/---
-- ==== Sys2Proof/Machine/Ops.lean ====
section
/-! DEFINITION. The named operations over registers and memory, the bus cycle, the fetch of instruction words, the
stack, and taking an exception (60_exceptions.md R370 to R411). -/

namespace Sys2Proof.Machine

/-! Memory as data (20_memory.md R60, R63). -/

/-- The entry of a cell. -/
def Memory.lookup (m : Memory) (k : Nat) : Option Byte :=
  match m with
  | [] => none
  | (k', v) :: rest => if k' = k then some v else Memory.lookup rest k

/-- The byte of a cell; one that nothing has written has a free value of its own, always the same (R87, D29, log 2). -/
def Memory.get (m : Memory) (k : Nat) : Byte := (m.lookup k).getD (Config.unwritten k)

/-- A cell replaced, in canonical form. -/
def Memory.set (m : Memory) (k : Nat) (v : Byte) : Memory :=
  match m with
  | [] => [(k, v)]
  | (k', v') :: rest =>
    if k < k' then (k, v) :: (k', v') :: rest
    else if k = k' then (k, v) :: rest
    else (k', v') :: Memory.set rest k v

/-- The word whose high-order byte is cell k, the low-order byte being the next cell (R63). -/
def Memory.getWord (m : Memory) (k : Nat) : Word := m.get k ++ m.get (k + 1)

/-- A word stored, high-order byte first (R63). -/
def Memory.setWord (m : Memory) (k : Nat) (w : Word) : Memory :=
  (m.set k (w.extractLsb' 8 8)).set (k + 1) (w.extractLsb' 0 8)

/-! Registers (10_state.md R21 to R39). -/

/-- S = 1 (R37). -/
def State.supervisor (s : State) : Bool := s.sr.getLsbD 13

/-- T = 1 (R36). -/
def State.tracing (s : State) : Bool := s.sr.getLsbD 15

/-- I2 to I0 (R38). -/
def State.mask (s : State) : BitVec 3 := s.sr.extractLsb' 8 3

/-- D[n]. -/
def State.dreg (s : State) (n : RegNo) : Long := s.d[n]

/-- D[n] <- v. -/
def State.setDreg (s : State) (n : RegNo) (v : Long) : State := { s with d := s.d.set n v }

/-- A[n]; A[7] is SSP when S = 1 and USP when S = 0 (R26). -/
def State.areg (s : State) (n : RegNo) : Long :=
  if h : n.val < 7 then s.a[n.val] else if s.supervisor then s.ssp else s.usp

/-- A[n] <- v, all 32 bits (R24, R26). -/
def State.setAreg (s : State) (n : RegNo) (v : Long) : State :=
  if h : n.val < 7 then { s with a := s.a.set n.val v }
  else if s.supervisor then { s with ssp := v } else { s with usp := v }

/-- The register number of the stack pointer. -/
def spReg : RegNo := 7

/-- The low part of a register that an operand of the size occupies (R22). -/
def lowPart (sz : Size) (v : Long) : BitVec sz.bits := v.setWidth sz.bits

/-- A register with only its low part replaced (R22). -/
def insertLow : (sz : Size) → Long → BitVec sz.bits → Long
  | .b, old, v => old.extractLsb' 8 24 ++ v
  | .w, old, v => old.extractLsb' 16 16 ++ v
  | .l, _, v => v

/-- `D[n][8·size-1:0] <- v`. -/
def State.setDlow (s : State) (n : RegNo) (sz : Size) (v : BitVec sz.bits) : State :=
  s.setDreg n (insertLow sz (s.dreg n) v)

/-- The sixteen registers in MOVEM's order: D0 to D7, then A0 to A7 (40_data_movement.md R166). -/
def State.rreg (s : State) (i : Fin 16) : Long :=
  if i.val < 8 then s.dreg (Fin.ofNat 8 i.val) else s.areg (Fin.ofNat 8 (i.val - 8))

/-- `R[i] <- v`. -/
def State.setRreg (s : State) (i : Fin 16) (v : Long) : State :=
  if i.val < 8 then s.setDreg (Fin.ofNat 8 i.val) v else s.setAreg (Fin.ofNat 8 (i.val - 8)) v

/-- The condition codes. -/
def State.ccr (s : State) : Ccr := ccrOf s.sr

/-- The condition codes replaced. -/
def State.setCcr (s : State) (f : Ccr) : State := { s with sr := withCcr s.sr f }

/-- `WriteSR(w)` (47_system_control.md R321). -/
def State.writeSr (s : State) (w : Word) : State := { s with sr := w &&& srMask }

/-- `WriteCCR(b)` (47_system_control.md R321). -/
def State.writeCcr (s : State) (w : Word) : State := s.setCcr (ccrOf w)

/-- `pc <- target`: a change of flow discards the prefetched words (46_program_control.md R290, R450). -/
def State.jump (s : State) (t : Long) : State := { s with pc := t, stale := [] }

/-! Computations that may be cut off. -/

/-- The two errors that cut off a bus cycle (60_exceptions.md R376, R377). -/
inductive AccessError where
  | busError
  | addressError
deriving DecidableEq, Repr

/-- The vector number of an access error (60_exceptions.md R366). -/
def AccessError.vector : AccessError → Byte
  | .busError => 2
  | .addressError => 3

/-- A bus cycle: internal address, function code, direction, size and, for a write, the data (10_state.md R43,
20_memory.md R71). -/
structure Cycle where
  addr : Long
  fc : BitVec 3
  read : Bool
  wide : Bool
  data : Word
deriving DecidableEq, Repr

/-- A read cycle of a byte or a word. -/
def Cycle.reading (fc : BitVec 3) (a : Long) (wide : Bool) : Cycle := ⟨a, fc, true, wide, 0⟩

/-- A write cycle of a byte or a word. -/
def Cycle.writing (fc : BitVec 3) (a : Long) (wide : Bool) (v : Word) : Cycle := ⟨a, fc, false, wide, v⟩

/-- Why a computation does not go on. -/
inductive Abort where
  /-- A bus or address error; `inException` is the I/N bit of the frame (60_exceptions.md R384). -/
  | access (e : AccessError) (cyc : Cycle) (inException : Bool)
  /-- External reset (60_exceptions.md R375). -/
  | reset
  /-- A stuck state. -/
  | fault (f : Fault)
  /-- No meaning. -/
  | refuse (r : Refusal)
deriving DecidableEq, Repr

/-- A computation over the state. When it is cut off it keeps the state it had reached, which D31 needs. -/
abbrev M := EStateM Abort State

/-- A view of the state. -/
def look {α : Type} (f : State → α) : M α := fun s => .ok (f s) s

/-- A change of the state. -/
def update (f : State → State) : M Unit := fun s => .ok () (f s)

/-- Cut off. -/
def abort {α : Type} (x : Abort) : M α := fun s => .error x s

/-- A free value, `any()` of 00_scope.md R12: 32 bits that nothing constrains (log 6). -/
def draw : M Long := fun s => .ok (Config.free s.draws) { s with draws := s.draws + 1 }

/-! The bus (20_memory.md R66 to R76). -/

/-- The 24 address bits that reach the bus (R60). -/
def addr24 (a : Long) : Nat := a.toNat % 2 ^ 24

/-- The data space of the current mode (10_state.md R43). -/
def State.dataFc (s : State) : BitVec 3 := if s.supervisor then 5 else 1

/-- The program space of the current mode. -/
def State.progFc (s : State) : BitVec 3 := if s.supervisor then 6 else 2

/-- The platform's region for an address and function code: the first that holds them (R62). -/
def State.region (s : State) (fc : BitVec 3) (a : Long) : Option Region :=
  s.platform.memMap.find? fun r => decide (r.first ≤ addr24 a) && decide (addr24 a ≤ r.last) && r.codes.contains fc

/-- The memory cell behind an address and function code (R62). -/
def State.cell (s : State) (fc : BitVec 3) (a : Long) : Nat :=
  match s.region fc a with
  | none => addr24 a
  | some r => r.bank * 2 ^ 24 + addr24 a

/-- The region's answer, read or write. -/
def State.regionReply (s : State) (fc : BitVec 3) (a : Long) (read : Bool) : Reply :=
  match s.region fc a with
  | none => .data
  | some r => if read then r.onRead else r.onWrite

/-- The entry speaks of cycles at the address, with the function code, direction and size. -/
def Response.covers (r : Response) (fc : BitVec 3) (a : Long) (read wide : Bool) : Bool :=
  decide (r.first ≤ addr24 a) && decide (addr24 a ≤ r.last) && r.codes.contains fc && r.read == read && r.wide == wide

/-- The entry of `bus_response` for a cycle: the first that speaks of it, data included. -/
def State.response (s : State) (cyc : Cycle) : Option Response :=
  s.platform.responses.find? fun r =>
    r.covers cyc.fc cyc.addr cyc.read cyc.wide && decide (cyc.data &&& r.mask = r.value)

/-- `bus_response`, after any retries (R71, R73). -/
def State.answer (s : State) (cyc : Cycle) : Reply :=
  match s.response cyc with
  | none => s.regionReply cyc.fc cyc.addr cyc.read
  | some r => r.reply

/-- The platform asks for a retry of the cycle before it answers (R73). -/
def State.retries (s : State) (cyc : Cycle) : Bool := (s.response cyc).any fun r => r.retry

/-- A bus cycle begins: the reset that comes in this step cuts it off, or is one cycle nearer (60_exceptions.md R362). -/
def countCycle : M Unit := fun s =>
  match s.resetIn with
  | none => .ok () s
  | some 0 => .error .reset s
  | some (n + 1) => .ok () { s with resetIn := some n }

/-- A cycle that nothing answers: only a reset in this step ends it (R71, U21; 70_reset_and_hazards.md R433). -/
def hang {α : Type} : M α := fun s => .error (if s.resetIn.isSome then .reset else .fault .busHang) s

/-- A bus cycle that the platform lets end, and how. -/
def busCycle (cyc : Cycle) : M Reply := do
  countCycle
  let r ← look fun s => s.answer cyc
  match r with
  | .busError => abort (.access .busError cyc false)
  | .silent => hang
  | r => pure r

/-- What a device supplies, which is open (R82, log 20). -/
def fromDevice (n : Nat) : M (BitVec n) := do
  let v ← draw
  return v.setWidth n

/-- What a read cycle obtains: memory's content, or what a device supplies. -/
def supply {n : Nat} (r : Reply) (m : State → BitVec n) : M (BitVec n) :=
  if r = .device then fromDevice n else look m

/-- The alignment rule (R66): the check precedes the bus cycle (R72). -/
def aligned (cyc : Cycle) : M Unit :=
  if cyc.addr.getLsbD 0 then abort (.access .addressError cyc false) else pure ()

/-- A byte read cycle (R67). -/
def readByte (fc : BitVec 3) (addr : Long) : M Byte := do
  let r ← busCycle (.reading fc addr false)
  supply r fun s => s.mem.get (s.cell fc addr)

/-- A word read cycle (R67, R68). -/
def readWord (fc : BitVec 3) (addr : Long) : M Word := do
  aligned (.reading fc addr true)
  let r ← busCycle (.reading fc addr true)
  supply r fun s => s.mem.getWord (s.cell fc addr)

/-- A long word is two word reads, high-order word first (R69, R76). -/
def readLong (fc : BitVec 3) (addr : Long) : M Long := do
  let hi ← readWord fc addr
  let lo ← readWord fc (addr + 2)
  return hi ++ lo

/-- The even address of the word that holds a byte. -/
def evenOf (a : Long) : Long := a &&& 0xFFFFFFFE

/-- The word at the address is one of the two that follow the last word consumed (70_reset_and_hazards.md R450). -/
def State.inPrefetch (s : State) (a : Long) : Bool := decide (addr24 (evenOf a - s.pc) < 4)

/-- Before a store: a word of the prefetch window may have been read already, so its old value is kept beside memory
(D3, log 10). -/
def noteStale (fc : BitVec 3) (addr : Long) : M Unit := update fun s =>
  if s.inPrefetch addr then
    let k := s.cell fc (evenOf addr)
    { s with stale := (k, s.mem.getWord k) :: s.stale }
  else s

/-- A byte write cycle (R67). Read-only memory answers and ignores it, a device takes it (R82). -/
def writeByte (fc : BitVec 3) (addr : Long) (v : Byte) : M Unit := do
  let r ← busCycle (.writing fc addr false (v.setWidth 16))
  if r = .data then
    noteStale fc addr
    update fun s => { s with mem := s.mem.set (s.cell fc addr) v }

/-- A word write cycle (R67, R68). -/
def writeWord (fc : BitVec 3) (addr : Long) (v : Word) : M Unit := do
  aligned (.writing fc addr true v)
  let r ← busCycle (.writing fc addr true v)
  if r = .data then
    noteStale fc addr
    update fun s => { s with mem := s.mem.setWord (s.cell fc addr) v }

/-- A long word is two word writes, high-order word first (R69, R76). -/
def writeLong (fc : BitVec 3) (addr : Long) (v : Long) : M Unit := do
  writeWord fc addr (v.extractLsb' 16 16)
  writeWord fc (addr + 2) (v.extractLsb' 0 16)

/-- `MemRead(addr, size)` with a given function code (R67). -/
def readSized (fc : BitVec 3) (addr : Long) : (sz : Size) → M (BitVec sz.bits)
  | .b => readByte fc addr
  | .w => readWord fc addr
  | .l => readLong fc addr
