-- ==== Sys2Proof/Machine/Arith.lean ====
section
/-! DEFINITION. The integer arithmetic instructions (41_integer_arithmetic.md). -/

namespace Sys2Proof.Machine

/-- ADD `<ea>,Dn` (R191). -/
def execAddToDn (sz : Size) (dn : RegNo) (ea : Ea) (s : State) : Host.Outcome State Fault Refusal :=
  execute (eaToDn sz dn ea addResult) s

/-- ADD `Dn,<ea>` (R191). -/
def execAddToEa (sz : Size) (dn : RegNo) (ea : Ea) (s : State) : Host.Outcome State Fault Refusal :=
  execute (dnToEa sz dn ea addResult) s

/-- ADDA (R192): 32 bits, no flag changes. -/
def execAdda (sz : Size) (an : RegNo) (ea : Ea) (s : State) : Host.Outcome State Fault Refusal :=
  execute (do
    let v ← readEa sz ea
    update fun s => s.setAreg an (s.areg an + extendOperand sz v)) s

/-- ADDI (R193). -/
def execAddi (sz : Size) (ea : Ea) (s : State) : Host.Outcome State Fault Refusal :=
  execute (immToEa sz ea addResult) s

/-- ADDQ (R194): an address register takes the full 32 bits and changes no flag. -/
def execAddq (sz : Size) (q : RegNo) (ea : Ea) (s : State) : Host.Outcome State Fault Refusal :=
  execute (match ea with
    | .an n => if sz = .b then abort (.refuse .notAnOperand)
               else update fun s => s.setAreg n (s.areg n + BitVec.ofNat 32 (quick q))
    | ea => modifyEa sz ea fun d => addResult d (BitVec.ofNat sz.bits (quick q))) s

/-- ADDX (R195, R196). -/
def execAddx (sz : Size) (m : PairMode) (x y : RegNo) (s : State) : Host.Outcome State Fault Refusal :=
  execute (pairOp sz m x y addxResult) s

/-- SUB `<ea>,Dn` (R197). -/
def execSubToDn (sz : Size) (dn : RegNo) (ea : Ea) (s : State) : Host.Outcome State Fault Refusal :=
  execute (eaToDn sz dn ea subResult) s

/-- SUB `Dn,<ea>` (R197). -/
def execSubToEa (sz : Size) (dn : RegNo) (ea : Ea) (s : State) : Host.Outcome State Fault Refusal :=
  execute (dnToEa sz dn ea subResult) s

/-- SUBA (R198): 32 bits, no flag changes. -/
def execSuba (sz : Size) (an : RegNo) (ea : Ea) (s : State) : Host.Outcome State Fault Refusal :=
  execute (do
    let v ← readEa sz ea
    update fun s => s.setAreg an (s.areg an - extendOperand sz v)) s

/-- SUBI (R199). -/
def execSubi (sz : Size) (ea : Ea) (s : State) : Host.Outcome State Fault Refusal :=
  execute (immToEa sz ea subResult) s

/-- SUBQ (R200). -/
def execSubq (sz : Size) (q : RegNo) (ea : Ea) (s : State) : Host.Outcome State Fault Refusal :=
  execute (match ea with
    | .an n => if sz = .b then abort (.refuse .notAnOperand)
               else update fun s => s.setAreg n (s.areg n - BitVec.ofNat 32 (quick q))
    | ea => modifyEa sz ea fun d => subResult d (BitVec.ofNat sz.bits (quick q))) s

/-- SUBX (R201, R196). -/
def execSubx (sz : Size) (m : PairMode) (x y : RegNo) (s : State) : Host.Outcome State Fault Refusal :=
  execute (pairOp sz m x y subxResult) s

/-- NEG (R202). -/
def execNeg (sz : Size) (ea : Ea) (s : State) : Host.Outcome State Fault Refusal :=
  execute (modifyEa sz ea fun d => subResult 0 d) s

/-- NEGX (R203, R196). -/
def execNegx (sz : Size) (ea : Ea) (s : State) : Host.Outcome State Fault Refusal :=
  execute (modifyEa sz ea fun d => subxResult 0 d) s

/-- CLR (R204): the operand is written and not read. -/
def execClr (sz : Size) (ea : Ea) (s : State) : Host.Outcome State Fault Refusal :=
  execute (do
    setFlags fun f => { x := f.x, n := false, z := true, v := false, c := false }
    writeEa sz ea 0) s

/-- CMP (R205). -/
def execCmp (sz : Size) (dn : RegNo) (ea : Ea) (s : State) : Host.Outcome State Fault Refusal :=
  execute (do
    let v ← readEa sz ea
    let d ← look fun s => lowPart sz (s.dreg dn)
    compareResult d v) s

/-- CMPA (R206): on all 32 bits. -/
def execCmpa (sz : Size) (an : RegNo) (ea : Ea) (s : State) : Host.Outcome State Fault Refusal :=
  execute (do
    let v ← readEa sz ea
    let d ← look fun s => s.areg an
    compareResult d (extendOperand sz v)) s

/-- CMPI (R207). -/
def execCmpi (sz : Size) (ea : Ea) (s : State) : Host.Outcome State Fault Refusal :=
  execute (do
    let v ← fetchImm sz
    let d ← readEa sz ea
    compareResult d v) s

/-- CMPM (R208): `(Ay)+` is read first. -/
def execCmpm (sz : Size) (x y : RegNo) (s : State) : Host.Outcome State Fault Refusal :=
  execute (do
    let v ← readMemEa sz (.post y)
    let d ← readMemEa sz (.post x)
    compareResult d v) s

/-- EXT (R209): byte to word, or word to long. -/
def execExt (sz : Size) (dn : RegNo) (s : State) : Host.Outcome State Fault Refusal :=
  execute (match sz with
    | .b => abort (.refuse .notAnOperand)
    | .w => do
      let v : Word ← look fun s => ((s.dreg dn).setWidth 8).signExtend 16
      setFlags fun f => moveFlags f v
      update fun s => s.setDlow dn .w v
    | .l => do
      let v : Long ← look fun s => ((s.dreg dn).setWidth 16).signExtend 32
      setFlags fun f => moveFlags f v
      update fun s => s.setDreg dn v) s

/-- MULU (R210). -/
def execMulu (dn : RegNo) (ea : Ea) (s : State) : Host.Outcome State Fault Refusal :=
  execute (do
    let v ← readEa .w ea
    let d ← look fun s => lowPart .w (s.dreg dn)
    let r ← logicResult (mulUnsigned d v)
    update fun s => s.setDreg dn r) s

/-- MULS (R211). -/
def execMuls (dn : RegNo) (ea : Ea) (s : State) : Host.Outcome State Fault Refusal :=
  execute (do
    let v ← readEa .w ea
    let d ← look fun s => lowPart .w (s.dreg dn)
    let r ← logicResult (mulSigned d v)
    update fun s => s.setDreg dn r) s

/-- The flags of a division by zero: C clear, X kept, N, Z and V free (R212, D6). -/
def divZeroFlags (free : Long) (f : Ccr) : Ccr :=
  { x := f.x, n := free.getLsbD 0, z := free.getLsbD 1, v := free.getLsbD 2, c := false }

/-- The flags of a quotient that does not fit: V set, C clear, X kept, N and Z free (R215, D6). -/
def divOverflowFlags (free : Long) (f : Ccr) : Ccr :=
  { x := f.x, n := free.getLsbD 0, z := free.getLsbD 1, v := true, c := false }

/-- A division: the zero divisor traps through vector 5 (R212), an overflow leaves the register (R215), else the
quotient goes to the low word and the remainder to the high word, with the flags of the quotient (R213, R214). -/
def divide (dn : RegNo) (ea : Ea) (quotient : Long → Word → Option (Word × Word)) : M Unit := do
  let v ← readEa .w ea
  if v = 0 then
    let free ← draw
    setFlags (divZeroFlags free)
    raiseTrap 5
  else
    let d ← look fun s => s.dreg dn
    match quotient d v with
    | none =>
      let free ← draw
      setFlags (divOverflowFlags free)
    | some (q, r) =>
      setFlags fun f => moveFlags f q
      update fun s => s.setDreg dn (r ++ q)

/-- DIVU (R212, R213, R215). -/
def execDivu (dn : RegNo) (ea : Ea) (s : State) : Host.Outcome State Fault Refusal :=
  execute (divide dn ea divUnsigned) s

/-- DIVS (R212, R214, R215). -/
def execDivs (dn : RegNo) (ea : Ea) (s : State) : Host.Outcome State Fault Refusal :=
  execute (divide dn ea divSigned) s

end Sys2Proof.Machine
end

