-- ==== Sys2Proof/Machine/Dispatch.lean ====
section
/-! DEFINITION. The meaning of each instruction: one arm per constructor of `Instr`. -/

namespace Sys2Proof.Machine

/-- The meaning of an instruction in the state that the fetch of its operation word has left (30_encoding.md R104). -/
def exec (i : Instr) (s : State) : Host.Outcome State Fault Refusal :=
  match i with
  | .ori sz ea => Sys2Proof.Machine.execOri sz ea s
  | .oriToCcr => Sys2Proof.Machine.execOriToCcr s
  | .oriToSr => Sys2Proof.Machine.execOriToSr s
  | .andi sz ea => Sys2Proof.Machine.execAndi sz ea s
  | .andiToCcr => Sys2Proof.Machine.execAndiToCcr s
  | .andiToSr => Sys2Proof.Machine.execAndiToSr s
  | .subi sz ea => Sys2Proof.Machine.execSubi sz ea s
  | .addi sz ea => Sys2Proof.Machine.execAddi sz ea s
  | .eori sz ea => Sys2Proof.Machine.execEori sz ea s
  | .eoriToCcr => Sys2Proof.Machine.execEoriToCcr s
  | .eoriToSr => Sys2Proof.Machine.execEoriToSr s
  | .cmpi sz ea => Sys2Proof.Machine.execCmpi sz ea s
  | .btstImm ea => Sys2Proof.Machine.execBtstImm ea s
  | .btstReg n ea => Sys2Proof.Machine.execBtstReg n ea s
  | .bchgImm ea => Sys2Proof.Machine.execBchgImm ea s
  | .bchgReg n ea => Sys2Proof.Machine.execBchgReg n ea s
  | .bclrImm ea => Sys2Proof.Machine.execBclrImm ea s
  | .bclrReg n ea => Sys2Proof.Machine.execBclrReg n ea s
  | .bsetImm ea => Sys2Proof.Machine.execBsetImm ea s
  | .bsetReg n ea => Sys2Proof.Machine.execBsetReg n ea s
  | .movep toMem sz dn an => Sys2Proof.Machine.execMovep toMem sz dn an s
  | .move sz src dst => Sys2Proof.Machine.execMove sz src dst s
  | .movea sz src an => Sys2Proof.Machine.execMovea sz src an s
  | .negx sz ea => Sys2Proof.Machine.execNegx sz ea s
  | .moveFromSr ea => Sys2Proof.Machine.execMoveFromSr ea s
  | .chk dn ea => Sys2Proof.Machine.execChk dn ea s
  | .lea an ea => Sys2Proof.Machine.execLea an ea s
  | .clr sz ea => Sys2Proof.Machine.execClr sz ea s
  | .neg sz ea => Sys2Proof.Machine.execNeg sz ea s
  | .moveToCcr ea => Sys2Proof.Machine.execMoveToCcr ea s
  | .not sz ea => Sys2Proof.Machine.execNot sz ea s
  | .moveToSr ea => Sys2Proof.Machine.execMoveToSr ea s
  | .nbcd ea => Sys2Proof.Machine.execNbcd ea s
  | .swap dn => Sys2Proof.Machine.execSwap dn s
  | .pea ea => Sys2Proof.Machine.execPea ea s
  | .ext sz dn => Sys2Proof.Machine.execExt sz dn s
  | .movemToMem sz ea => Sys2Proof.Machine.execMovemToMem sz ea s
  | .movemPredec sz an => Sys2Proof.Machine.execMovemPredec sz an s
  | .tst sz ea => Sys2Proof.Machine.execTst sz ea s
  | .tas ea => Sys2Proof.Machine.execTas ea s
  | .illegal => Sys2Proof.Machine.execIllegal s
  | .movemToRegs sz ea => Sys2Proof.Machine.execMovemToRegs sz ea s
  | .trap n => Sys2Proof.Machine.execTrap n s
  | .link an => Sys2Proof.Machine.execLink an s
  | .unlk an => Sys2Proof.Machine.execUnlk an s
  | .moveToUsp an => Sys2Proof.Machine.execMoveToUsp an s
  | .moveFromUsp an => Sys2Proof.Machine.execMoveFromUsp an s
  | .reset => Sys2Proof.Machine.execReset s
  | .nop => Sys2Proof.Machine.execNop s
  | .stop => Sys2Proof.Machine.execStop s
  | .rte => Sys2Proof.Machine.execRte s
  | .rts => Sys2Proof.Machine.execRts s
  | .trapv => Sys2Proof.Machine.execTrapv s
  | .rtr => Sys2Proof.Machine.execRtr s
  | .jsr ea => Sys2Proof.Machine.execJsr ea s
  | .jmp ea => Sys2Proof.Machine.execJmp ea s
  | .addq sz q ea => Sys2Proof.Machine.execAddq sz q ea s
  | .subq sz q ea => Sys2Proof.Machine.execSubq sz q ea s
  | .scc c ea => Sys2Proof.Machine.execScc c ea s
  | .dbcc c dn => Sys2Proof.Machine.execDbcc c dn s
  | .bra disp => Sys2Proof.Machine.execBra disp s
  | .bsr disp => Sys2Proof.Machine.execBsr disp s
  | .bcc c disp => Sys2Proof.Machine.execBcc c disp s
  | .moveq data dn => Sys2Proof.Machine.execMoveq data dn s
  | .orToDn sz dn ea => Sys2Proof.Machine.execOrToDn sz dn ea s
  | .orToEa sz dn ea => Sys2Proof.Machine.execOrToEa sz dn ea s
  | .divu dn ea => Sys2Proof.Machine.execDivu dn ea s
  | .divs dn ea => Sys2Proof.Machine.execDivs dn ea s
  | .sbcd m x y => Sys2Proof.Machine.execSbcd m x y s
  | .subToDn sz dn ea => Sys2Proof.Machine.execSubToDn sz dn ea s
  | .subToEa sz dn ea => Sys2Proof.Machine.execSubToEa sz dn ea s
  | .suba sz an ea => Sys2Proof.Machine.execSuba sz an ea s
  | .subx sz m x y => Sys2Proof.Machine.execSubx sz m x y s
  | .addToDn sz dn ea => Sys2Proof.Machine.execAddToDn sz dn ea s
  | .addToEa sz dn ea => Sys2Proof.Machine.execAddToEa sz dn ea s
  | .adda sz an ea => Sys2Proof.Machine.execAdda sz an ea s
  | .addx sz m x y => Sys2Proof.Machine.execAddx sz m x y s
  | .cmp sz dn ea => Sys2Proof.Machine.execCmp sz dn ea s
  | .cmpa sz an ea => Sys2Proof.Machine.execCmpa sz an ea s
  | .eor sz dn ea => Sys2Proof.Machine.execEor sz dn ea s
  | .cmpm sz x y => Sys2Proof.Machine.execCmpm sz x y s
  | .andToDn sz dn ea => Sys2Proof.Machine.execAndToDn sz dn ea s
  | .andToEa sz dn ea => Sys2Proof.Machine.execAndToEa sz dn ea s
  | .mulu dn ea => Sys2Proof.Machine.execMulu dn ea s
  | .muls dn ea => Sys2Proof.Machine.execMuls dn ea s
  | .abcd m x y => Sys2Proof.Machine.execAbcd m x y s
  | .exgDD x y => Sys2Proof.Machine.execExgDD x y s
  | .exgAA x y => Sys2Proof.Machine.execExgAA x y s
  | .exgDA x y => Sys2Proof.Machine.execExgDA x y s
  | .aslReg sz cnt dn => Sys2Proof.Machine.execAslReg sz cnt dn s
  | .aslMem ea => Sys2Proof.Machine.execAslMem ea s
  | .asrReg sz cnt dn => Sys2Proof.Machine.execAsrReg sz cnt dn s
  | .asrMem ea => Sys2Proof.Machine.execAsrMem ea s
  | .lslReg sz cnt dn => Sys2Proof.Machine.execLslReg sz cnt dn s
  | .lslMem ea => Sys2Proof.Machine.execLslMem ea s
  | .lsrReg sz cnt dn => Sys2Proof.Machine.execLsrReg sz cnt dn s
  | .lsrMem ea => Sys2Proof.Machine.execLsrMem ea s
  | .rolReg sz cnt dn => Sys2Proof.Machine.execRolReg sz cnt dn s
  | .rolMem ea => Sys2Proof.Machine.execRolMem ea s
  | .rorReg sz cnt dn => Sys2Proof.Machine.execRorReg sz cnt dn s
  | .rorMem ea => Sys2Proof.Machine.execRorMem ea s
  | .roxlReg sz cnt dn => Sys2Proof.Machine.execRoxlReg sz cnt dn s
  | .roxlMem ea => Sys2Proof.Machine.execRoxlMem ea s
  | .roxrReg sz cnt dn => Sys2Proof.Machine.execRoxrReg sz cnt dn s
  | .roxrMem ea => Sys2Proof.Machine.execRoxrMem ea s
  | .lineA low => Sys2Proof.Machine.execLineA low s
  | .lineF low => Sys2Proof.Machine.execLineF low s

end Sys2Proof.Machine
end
\---
(Exercise instructions) Could you return all lines from the records that include the word "entry"?

(Exercise solution)
/-- The entry of a cell. -/
/-- The entry speaks of cycles at the address, with the function code, direction and size. -/
/-- The entry of `bus_response` for a cycle: the first that speaks of it, data included. -/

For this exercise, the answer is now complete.